Книга Герой должен быть один - Генри Лайон Олди
Шрифт:
Интервал:
Закладка:
— Что может быть хуже?
— Смерть многих невинных.
— Неужели мой отец…
— Нет. Их убил бы я. В припадке безумия.
— Безумия?! Но Гера…
— Гера ни при чем.
Алкид чувствовал, что его несет, что он не сможет остановиться, пока не разделит с кем-нибудь тяжкий груз, лежащий на душе…
И он замолчал лишь тогда, когда рассказал стоящему перед ним человеку все.
— Вот, значит, как, — пробормотал ойхаллиец, и выжатого как тряпка Алкида передернуло от этого надтреснутого голоса. — Да, сейчас я понимаю, что имел в виду мой отец, когда в разговоре с Авгием обронил фразу: «Геракл — это неудавшаяся попытка. Теперь мы знаем, какими должны быть Гиганты: неуязвимые для богов и бессильные против нас». Извини, Алкид, но для Одержимых и Павших ты и впрямь «неудавшаяся попытка»; возможно, что и для Олимпийцев — тоже. Поэтому я и пришел к тебе — просить, чтобы ты остановил их.
— Кого — «их», учитель? Салмонеевых братьев? Павших? Олимпийцев? Кого?!
— Нет. Останови Гигантов. Наших… наших детей.
— Ваших детей?! — Алкид решил, что ослышался.
— Наших детей, — тихо повторил ойхаллиец, подняв на Алкида слезящиеся глаза, полные нечеловеческого страдания. — Моих, Авгиевой сестры Молионы, Нестора, сына Нелея Пилосского, Подарга, сына Лаомедонта, Филея Авгиада и других… А также, — Ифит сглотнул, и острый кадык судорожно дернулся, словно кусок застрявшего в горле яблока, — а также сестер Горгон, Сфено и Эвриалы,[53]убитого тобой Трехтелого Гериона, его отца Хрисаора Золотой Лук и прочих потомков Павших и древних титанов, о которых люди предпочли забыть.
— Вы, — изумление мешало Алкиду говорить, — вы… решились?!
— А кто нас спрашивал?! — хрипло выкрикнул Ифит. — Никто… не спрашивал… никто! Наши отцы просто втолкнули нас в Дромосы («Ты знаешь, что это такое?» — «Знаю», — кивнул Алкид) и захлопнули дверь за нашими спинами! А сами мы не умели их открывать… да и сейчас не очень-то умеем. Вот так, Геракл, глупые дети хитроумных отцов оказались на Флегрейских полях…

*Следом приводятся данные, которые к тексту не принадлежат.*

/-- An instruction that ends in an ALU operation, A and F untouched while its operand is read. -/
theorem completes_aluApply {i : Instr} {s u : State} {op : AluOp} {v : Byte} {ps : List Part} {cs : List BusCall}
    {post : State → Prop} (he : exec i s = .next (u.aluApply op v)) (hi : Issued cs s u) (hf : Frame ps [] s u)
    (ha : .reg .a ∉ ps) (hfl : .f ∉ ps)
    (hp : ((u.aluApply op v).a, (u.aluApply op v).f) = aluBits op s.a v (flagC s.f) → post (u.aluApply op v)) :
    Completes i s (.reg .a :: .f :: ps) [] cs post := by
  obtain ⟨hr, ki, kf⟩ := aluApply_spec u op v
  have hua : u.a = s.a := hf.1 _ ha
  have huf : u.f = s.f := hf.1 _ hfl
  rw [hua, huf] at hr
  exact ⟨_, he, List.append_nil cs ▸ hi.trans ki, (hf.trans kf).mono (by simp +contextual [or_imp]) (by simp),
    hp hr⟩

/-! ## Byte operations on memory and on F -/

/-- An instruction that runs a byte operation on (HL). -/
theorem completes_modifyHl {i : Instr} {s : State} {op bits : Byte → Byte → Byte × Byte}
    (he : exec i s = .next (s.modify s.hl op).2) (hop : ∀ v f, op v f = bits v f) :
    let w := bits (s.memAnswer 0 s.hl) s.f
    Completes i s [.f] [s.hl] [.readMem s.hl, .noRequestMem s.hl, .writeMem s.hl w.1] fun t =>
      t.byteAt s.hl = w.1 ∧ t.f = w.2 := by
  obtain rfl : op = bits := funext₂ hop
  obtain ⟨-, hfl, hb, hi, hf⟩ := modify_spec s s.hl op
  exact ⟨_, he, hi, hf, hb, hfl⟩

/-- An instruction that runs a byte operation on (IDX+d). -/
theorem completes_modifyIdx {i : Instr} {s : State} {x : IdxReg} {d : Byte} {op bits : Byte → Byte → Byte × Byte}
    (he : exec i s = .next (s.modifyIdx x d op)) (hop : ∀ v f, op v f = bits v f) :
    let ea := s.idxAddr x d
    let w := bits (s.memAnswer 1 ea) s.f
    Completes i s [.f, .memptr, .pc] [ea] (dispCalls s ++ [.readMem ea, .noRequestMem ea, .writeMem ea w.1]) fun t =>
      t.byteAt ea = w.1 ∧ t.f = w.2 ∧ t.memptr = ea ∧ t.pc = s.pc + 1 := by
  obtain rfl : op = bits := funext₂ hop
  obtain ⟨hb, hfl, hm, hpc, hi, hf⟩ := modifyIdx_spec s x d op
  exact ⟨_, he, hi, hf, hb, hfl, hm, hpc⟩

/-- An instruction that writes F alone. -/
theorem completes_setF {i : Instr} {s : State} {v w : Byte} (he : exec i s = .next (s.setF v)) (hw : v = w) :
    Completes i s [.f] [] [] fun t => t.f = w := by
  obtain ⟨hv, hi, hf⟩ := setF_spec s v
  exact ⟨_, he, hi, hf, hv.trans hw⟩

/-- CPL as a byte operation on A: F5 and F3 come from the new A (R346). -/
def complement (a f : Byte) : Byte × Byte := (~~~a, cplF (~~~a) f)

theorem exec_cpl (s : State) : exec .cpl s = .next (s.modifyReg .a complement) := rfl

/-! ## The interrupt state and HALT -/

theorem setIff2_frame (s : State) (v : Bool) : Frame [.iff2] [] s { s with iff2 := v } :=
  ⟨fun p hp => by cases p <;> simp_all [Part.same] <;> rfl, fun _ _ => rfl⟩

theorem setIntBlocked_frame (s : State) (v : Bool) : Frame [.intBlocked] [] s { s with intBlocked := v } :=
  ⟨fun p hp => by cases p <;> simp_all [Part.same] <;> rfl, fun _ _ => rfl⟩

theorem setHalted_frame (s : State) (v : Bool) : Frame [.halted] [] s { s with halted := v } :=
  ⟨fun p hp => by cases p <;> simp_all [Part.same] <;> rfl, fun _ _ => rfl⟩

theorem setIm_frame (s : State) (m : IntMode) : Frame [.im] [] s { s with im := m } :=
  ⟨fun p hp => by cases p <;> simp_all [Part.same] <;> rfl, fun _ _ => rfl⟩

theorem exec_ignoredIndexPrefix (x : IdxReg) (op : Byte) (s : State) :
    exec (.ignoredIndexPrefix x op) s = .next (if isIndexPrefix op then s.redundantPrefix op else s) := rfl

/-- An instruction that does nothing. -/
theorem completes_nothing {i : Instr} {s : State} (he : exec i s = .next s) : Completes i s [] [] [] fun _ => True :=
  ⟨s, he, .refl s, .refl s, trivial⟩

/-- An instruction that sets the interrupt mode. -/
theorem completes_setIm {i : Instr} {s : State} {m : IntMode} (he : exec i s = .next { s with im := m }) :
    Completes i s [.im] [] [] fun t => t.im = m :=
  ⟨_, he, ⟨rfl, rfl, rfl⟩, setIm_frame s m, rfl⟩

/-! ## INT_BLOCKED over a step (R353, R582) -/

/-- The instructions that write a part in `State.kept`, in the order of `writesKept`: EI is the third, and RETI
and RETN are the last two. -/
theorem exec_intBlocked_of_writesKept {i : Instr} (h : writesKept i = true) (hi : i ≠ .ei) (s : State) :
    ∃ t, exec i s = .next t ∧ t.intBlocked = s.intBlocked := by
  unfold writesKept at h
  split at h
  case h_3 => exact absurd rfl hi
  case h_11 | h_12 =>
    obtain ⟨-, -, -, -, -, hf⟩ := returnFromInterrupt_spec s
    exact ⟨s.returnFromInterrupt, rfl, hf.1 .intBlocked (by simp)⟩
  case h_13 => exact Bool.noConfusion h
  all_goals exact ⟨_, rfl, rfl⟩
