-- ==== Sys2Proof/Word.lean ====
section
/-! DEFINITION. The word types of the HKD-2460 and the plainest arithmetic on them: bytes, bit fields of a
little-endian record (R4), saturating counts, and the two halves of a module (R16). -/

namespace Sys2Proof

/-- A byte of memory. -/
abbrev Byte := BitVec 8

/-- A 32-bit word: a gate, a detail word, an FP32 code. -/
abbrev Word32 := BitVec 32

/-- A 64-bit word: a register as REG_READ returns it (R79). -/
abbrev Word64 := BitVec 64

/-- The two halves of a module (R16): Queenside is partition 0, Kingside partition 1. -/
inductive Half where
  | q
  | k
deriving DecidableEq, Repr

/-- The partition number of a half (R16). -/
def Half.part : Half → Nat
  | .q => 0
  | .k => 1

/-- The half a partition bit names (R16). -/
def Half.ofPart (n : Nat) : Half := if n % 2 = 0 then .q else .k

/-- The half on the other side of the Siphon. -/
def Half.other : Half → Half
  | .q => .k
  | .k => .q

/-- Bits [lo+width-1:lo] of a record held as one number with bit 0 the least significant bit of byte 0 (R4). -/
def bits (r lo width : Nat) : Nat := (r >>> lo) % 2 ^ width

/-- One bit of a record. -/
def bitSet (r i : Nat) : Bool := bits r i 1 == 1

/-- A field of `width` bits read as two's complement. -/
def signed (v width : Nat) : Int := if v < 2 ^ (width - 1) then (v : Int) else (v : Int) - (2 ^ width : Nat)

/-- The low `width` bits of an integer, two's complement. -/
def unsigned (v : Int) (width : Nat) : Nat := (v % ((2 ^ width : Nat) : Int)).toNat

/-- A value placed at bit `lo`, cut to `width` bits. -/
def place (v lo width : Nat) : Nat := (v % 2 ^ width) <<< lo

/-- A number whose field at `lo` of `width` bits is replaced by `v`. -/
def setBits (r lo width v : Nat) : Nat :=
  r - (bits r lo width) <<< lo + place v lo width

/-- `a / b` rounded up. -/
def ceilDiv (a b : Nat) : Nat := (a + b - 1) / b

/-- `a` rounded up to a multiple of `b`. -/
def roundUp (a b : Nat) : Nat := ceilDiv a b * b

/-- The largest 32-bit count, at which counters saturate. -/
def max32 : Nat := 0xFFFFFFFF

/-- A count cut at 0xFFFFFFFF, as detail words and counters saturate. -/
def sat32 (n : Nat) : Nat := min n max32

/-- The number of bits set in the low `n` bits of `m`. -/
def popCount (m : Nat) : Nat → Nat
  | 0 => 0
  | n + 1 => popCount m n + bits m n 1

/-- The indices below `n` whose bit is set in `m`, ascending. -/
def bitIndices (m n : Nat) : List Nat := (List.range n).filter fun i => bitSet m i

/-- Do the byte ranges [a, a+n) and [b, b+k) share a byte? -/
def overlaps (a n b k : Nat) : Bool := a < b + k && b < a + n && n != 0 && k != 0

/-- Little-endian bytes of a number (R4). -/
def toBytes : Nat → Nat → List Byte
  | 0, _ => []
  | n + 1, v => BitVec.ofNat 8 v :: toBytes n (v / 256)

/-- The number that little-endian bytes spell (R4). -/
def ofBytes : List Byte → Nat
  | [] => 0
  | b :: bs => b.toNat + 256 * ofBytes bs

/-- Torus position y × 64 + x (R45). -/
def position (x y : Nat) : Nat := y * 64 + x

end Sys2Proof
end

— А… те? Горгоны, Герион… другие? Их что, тоже втолкнули?!
— Нет. Их убедили. Убедили в необходимости продолжения рода, в необходимости притока свежей крови, как это делают Олимпийцы. Ведь их дети друг от друга рождались чудовищами, с сознанием и повадками Зверя: запугать до смерти какую-нибудь Лерну или Немею, добиться человеческих жертвоприношений и осесть в смрадном логове, пока не придет…
— Какой-нибудь Мусорщик, — жестко закончил Алкид без боли или иронии; просто подводя черту.
— Какой-нибудь Геракл, — отрезал Ифит, и что-то в его голосе, в отвердевшем лице, в холодном прищуре напомнило о былом. — Потому что боги выжидают, Геракл приходит сам, Зверь охотится или спит, а мы, сыновья и младшие родичи Одержимых… о небо, нас просто использовали! Как племенной скот, тупую, бездушную скотину, годную лишь на одно — размножаться!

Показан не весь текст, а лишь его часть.